__DIRECTIONS FOR THIS TASK__: Find "i).toNat).sum = x.length" in the data below; transcribe the line it appears on and each line after it, exactly, to the end, and nothing else.

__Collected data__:

"""

-- ==== Sys2Proof/Machine/Decoder.lean ====
section
/-! DEFINITION. The Decoder: `DECODE` (46_decoder). -/

namespace Sys2Proof.Machine

/-- The start of `DECODE`: a fresh BitReader, and the walk at the root (R216). -/
def State.decodeStart (s : State) : State :=
  { s with brBuf := 0, brN := 0, brEof := false, cur := s.root }

/-- A Leaf root: exactly one bit is read and nothing descends (R218). -/
def State.decodeLeafRoot (s : State) : State :=
  match s.readBit with
  | .bit b s' => if b then s'.raise .badCode 0 else s'
  | .eosSig s' => s'.raise .trunc 0
  | .failed s' => s'.raise .ioSrc 0
  | .wait => s.suspend .decodeRead

/-- One descent: left on 0, right on 1 (R217). -/
def State.descend (s : State) (b : Bool) : State :=
  { s with cur := if b then (s.nodeAt s.cur).right else (s.nodeAt s.cur).left }

/-- The bits still to come from the BitReader and from IN, were every token a byte: each turn of the walk takes one. -/
def State.bitBudget (s : State) : Nat := 8 * s.inp.length + s.brN.toNat

/-- The loop of `DECODE` (R216, R217). The first argument bounds the turns; `decodeRun` gives one more than `bitBudget`,
which the walk never uses up, since the turn after the last bit ends or waits. -/
def decodeWalk : Nat → State → State
  | 0, s => s.suspend .decodeRead
  | k + 1, s =>
    match s.readBit with
    | .wait => s.suspend .decodeRead
    | .failed s' => s'.raise .ioSrc 0
    | .eosSig s' => s'.raise .trunc 0
    | .bit b s' =>
      let s := s'.descend b
      match (s.nodeAt s.cur).kind with
      | .internal => decodeWalk k s
      | .leaf =>
        if s.cur = Config.eosIx then s
        else
          match s.sinkWrite (emittedByte s.cur) with
          | .accepted s' => decodeWalk k { s' with cur := s'.root }
          | .failed s' => s'.raise .ioSnk 0
          | .wait => s.suspend .decodeEmit

/-- `DECODE` from where it reads its next bit. -/
def State.decodeRun (s : State) : State :=
  match (s.nodeAt s.root).kind with
  | .leaf => s.decodeLeafRoot
  | .internal => decodeWalk (s.bitBudget + 1) s

/-- `DECODE` from where it offers the byte of the Leaf it stands on (R216). -/
def State.decodeEmit (s : State) : State :=
  match s.sinkWrite (emittedByte s.cur) with
  | .accepted s' => { s' with cur := s'.root }.decodeRun
  | .failed s' => s'.raise .ioSnk 0
  | .wait => s.suspend .decodeEmit

/-- Stage 5 and the body of `DECODE` (R216, R262). -/
def State.decode (s : State) : State :=
  if s.treeValid then s.decodeStart.decodeRun else s.raise .seq (opInfo 0x31#8)

/-- `DECODE` (R216). -/
def execDecode (s : State) : Host.Outcome State Fault Refusal :=
  .next (s.unlessError State.decode)

end Sys2Proof.Machine
end

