-- ==== Sys2Proof/Certificates/Slice0/Obligations.lean ====
section
/-! DEFINITION. The statements about HUFFCORE for the provers. Each docstring names the rules it comes from. -/

open Sys2Proof Sys2Proof.Machine

/-! ### Encoding (30_encoding) -/

/-- R90, R91, R93, R94: no operand of a well-formed command is lost between its word and the decoder. -/
def Obligations.EncodeThenDecodeGivesTheCommand : Prop :=
  ∀ i : Instr, i.WellFormed = true → decode (encode i) = .instr i

/-- R95, R97: the decoder accepts no word but those that encode a well-formed command, and reads it as that command. -/
def Obligations.DecodeAcceptsOnlyEncodings : Prop :=
  ∀ (w : Word64) (i : Instr), decode w = .instr i → i.WellFormed = true ∧ encode i = w

/-- R97: a word decodes to the row of the opcode table it fits; at most one row matches, `match` is `op << 56` for every
row, and a word that no row matches decodes to no command. -/
def Obligations.DecodeAgreesWithOpcodeTable : Prop :=
  (∀ (w : Word64) (r : OpcodeRow), r ∈ opcodeTable →
      ((∃ i, decode w = .instr i ∧ i.mnemonic = r.mnemonic) ↔ w &&& r.mask = r.pattern))
    ∧ (∀ (w : Word64) (r r' : OpcodeRow), r ∈ opcodeTable → r' ∈ opcodeTable →
        w &&& r.mask = r.pattern → w &&& r'.mask = r'.pattern → r = r')
    ∧ (∀ r ∈ opcodeTable, ∃ op : BitVec 8, r.pattern = op.setWidth 64 <<< 56)
    ∧ (∀ w : Word64, (∀ r ∈ opcodeTable, w &&& r.mask ≠ r.pattern) → ∃ x, decode w = .reject x)

/-- 30_encoding section 7: the words written out there decode to the commands they stand for. -/
def Obligations.ReferenceWordsDecode : Prop :=
  decode 0x0000000000000000#64 = .instr .nop
    ∧ decode 0x1000000000000000#64 = .instr .count
    ∧ decode 0x1100004100000003#64 = .instr (.wrf 65 3)
    ∧ decode 0x1200010000000000#64 = .instr (.rdf 256)
    ∧ decode 0x2000000000000000#64 = .instr .build
    ∧ decode 0x2100000000000000#64 = .instr .mkcode
    ∧ decode 0x3000000000000000#64 = .instr .encode
    ∧ decode 0x3100000000000000#64 = .instr .decode
    ∧ decode 0x4000000000000001#64 = .instr (.wbit true)
    ∧ decode 0x4200000000000000#64 = .instr .rbit

/-! ### The sequencer (R92, R95, R272, R81) -/

/-- R92: an idle sequencer takes the next word of CMD and runs the command it decodes to. -/
def Obligations.StepRunsTheDecodedCommand : Prop :=
  ∀ (s : State) (w : Word64) (ws : List Word64) (i : Instr),
    s.seq = .idle → s.cmd = w :: ws → decode w = .instr i → step s = exec i { s with cmd := ws }

/-- R95: a word that fits no row of the opcode table raises `E_ILLCMD` with its opcode outside the error state, and is
discarded in it. -/
def Obligations.IllegalWordRaisesIllcmd : Prop :=
  ∀ (s : State) (w : Word64) (ws : List Word64),
    s.seq = .idle → s.cmd = w :: ws → (∀ r ∈ opcodeTable, w &&& r.mask ≠ r.pattern) →
      (s.err = .none →
        step s = .next { s with cmd := ws, err := .illCmd, errInfo := (w.extractLsb' 56 8).setWidth 9 })
      ∧ (s.err ≠ .none → step s = .next { s with cmd := ws })

/-- R92 stage 2, R272: in the error state a command other than `NOP`, `CLR`, `RDS` is discarded, and `RDF` and `RBIT`
respond the zero word. While RSP is not taken they wait with it, in the model's own form of a wait (log entries 2 and 6). -/
def Obligations.ErrorStateDiscardsCommands : Prop :=
  ∀ (s : State) (i : Instr), s.err ≠ .none → runsInError i = false →
    (responds i = false → exec i s = .next s)
      ∧ (responds i = true → s.RspTakes → exec i s = .next (s.answered 0))
      ∧ (responds i = true → s.rspRoom = some 0 → exec i s = .next { s with seq := .respond 0 none })

/-- 93_implementation_defined section 2: every command in every state has one outcome; none refuses and none faults. -/
def Obligations.EveryCommandAnswersANextState : Prop :=
  ∀ (i : Instr) (s : State), ∃ t, exec i s = .next t

/-- R81: the machine stands still exactly where a port the sequencer waits on is not supplied, and nothing else stops it. -/
def Obligations.StepStopsOnlyToWait : Prop :=
  ∀ s : State,
    (∀ r, step s ≠ .refused r)
      ∧ (step s = .fault .waitCmd ↔ s.seq = .idle ∧ s.cmd = [])
      ∧ (step s = .fault .waitIn ↔ s.seq ∈ [.countRead, .encodeRead, .decodeRead, .rbitRead] ∧ s.inp = [])
      ∧ (step s = .fault .waitRsp ↔ (∃ w after, s.seq = .respond w after) ∧ s.rspRoom = some 0)
      ∧ (step s = .fault .waitOut ↔
          ((∃ rest eos, s.seq = .encodeBits rest eos) ∨ (∃ b, s.seq = .wbit b)
              ∨ s.seq ∈ [.encodeClose, .decodeEmit, .wclose])
            ∧ s.sinkNext = [] ∧ s.sinkRest = none)

/-! ### System commands (R120 to R123, R33) -/

/-- R120, R121, R122, R123: `NOP`, `CLR` and `RDS` execute in every state, the error state too. `NOP` changes nothing;
`CLR` clears all of R20's state and leaves the HOST's side of the ports (R302); `RDS` responds the status word. -/
def Obligations.SystemCommandsExecuteInEveryState : Prop :=
  ∀ s : State,
    exec .nop s = .next s
      ∧ (∃ t, exec .clr s = .next t ∧ t.Cleared
          ∧ t.cmd = s.cmd ∧ t.inp = s.inp ∧ t.sinkNext = s.sinkNext ∧ t.sinkRest = s.sinkRest
          ∧ t.out = s.out ∧ t.rsp = s.rsp ∧ t.rspRoom = s.rspRoom)
      ∧ (s.RspTakes → exec .rds s = .next (s.answered s.statusWord))

/-- R33: the fields of the status word that `RDS` responds. -/
def Obligations.RdsRespondsTheStatusFields : Prop :=
  ∀ s : State, s.RspTakes → ∃ w, exec .rds s = .next (s.answered w)
    ∧ w.getLsbD 63 = true
    ∧ w.extractLsb' 48 15 = 0
    ∧ w.extractLsb' 40 8 = s.brBuf
    ∧ w.extractLsb' 32 8 = s.bwAcc
    ∧ w.extractLsb' 26 6 = 0
    ∧ w.extractLsb' 23 3 = s.brN
    ∧ w.extractLsb' 20 3 = s.bwN
    ∧ w.getLsbD 19 = s.brEof
    ∧ w.getLsbD 18 = s.codesValid
    ∧ w.getLsbD 17 = s.treeValid
    ∧ w.extractLsb' 8 9 = s.errInfo
    ∧ w.extractLsb' 0 8 = s.err.code

/-- R36: what reset leaves, and what `CLR` leaves: every field R36 names at its value. R302: reset leaves what the HOST owns,
the tokens, the words and what was delivered, and with them the model's own form of the sink and of RSP's room (log entries 5
and 6); `CLR` equals reset in its effect on state, and takes it when its word comes. -/
def Obligations.ResetAndClrLeaveEverythingCleared : Prop :=
  State.reset.Cleared
    ∧ (∀ s : State, s.hostAct .reset = s.assertReset ∧ s.assertReset.Cleared
        ∧ s.assertReset.cmd = s.cmd ∧ s.assertReset.inp = s.inp
        ∧ s.assertReset.sinkNext = s.sinkNext ∧ s.assertReset.sinkRest = s.sinkRest
        ∧ s.assertReset.out = s.out ∧ s.assertReset.rsp = s.rsp ∧ s.assertReset.rspRoom = s.rspRoom)
    ∧ (∀ s t : State, exec .clr s = .next t → t.Cleared ∧ t = s.assertReset)
    ∧ (∀ (s : State) (ws : List Word64), s.seq = .idle → s.cmd = 0x0100000000000000#64 :: ws →
        step s = .next { s with cmd := ws }.assertReset)

/-! ### FrequencyCounter (41_frequency_counter) -/

/-- R133: after `COUNT` on `X ++ [END]` each entry is the number of occurrences, the byte entries sum to the length, and
the sentinel's count is 1. R131: both flags are 0, the tokens are consumed, nothing else changes. -/
def Obligations.CountCountsOccurrences : Prop :=
  ∀ (s : State) (x : List Byte) (rest : List Token),
    s.Ready → (∀ b, x.count b < 2 ^ 32) → s.inp = x.map .byte ++ .endTok :: rest →
      ∃ t, exec .count s = .next t
        ∧ (∀ b : Byte, (t.freqAt b.toNat).toNat = x.count b)
        ∧ ((List.range 256).map fun i => (t.freqAt i).toNat).sum = x.length
        ∧ t.freqAt 256 = 1
        ∧ t = { s with freq := t.freq, treeValid := false, codesValid := false, inp := rest }

/-- R131: a `FAIL` token ends `COUNT` with `E_IO_SRC`; the entries counted so far stay, the sentinel's count is still 0,
the token is consumed. -/
def Obligations.CountStopsOnFail : Prop :=
  ∀ (s : State) (x : List Byte) (rest : List Token),
    s.Ready → (∀ b, x.count b < 2 ^ 32) → s.inp = x.map .byte ++ .failTok :: rest →
      ∃ t, exec .count s = .next t
        ∧ (∀ b : Byte, (t.freqAt b.toNat).toNat = x.count b)
        ∧ t.freqAt 256 = 0
        ∧ t = { s with
                freq := t.freq, treeValid := false, codesValid := false, inp := rest,
                err := .ioSrc, errInfo := 0 }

"""

__ANSWER SPACE__:
        ∧ ((List.range 256).map fun i => (t.freqAt i).toNat).sum = x.length
        ∧ t.freqAt 256 = 1
        ∧ t = { s with freq := t.freq, treeValid := false, codesValid := false, inp := rest }

/-- R131: a `FAIL` token ends `COUNT` with `E_IO_SRC`; the entries counted so far stay, the sentinel's count is still 0,
the token is consumed. -/
def Obligations.CountStopsOnFail : Prop :=
  ∀ (s : State) (x : List Byte) (rest : List Token),
    s.Ready → (∀ b, x.count b < 2 ^ 32) → s.inp = x.map .byte ++ .failTok :: rest →
      ∃ t, exec .count s = .next t
        ∧ (∀ b : Byte, (t.freqAt b.toNat).toNat = x.count b)
        ∧ t.freqAt 256 = 0
        ∧ t = { s with
                freq := t.freq, treeValid := false, codesValid := false, inp := rest,
                err := .ioSrc, errInfo := 0 }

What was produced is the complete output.